* Extracted entries *
-- ==== Sys2Proof/Machine/Dispatch.lean ====
section
/-! DEFINITION. The dispatch of commands: one arm for each constructor, one direct call of its meaning. -/
namespace Sys2Proof.Machine
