-- ==== Sys2Proof/Machine/Step.lean ====
section
/-!
DEFINITION. One step: the command at the front of the queue. With none waiting, one FAB cycle of 1.25 ns passes (R8; log entry 2).
-/
namespace Sys2Proof.Machine

/-- One step of the block. -/
def step (s : State) : Host.Outcome State Fault Refusal :=
  match s.pending with
  | i :: rest => exec i { s with pending := rest }
  | [] => .next { s with et := s.et + 64 }

/-- The state with the command that a word spells put at the front of its queue; unchanged where the word spells none. Log entry 5 (DEDUCED). -/
def State.withFetchWord (s : State) (nbits w : Nat) : State :=
  match decodeTableWord nbits w with
  | some i => { s with pending := i :: s.pending }
  | none => s

end Sys2Proof.Machine
end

* Activity *
From the listing above, the lines starting with the one that has "def step (s" and running through the one that has "with et := s.et" should be copied exactly, ends included.

* Your solution *
def step (s : State) : Host.Outcome State Fault Refusal :=
  match s.pending with
  | i :: rest => exec i { s with pending := rest }
  | [] => .next { s with et := s.et + 64 }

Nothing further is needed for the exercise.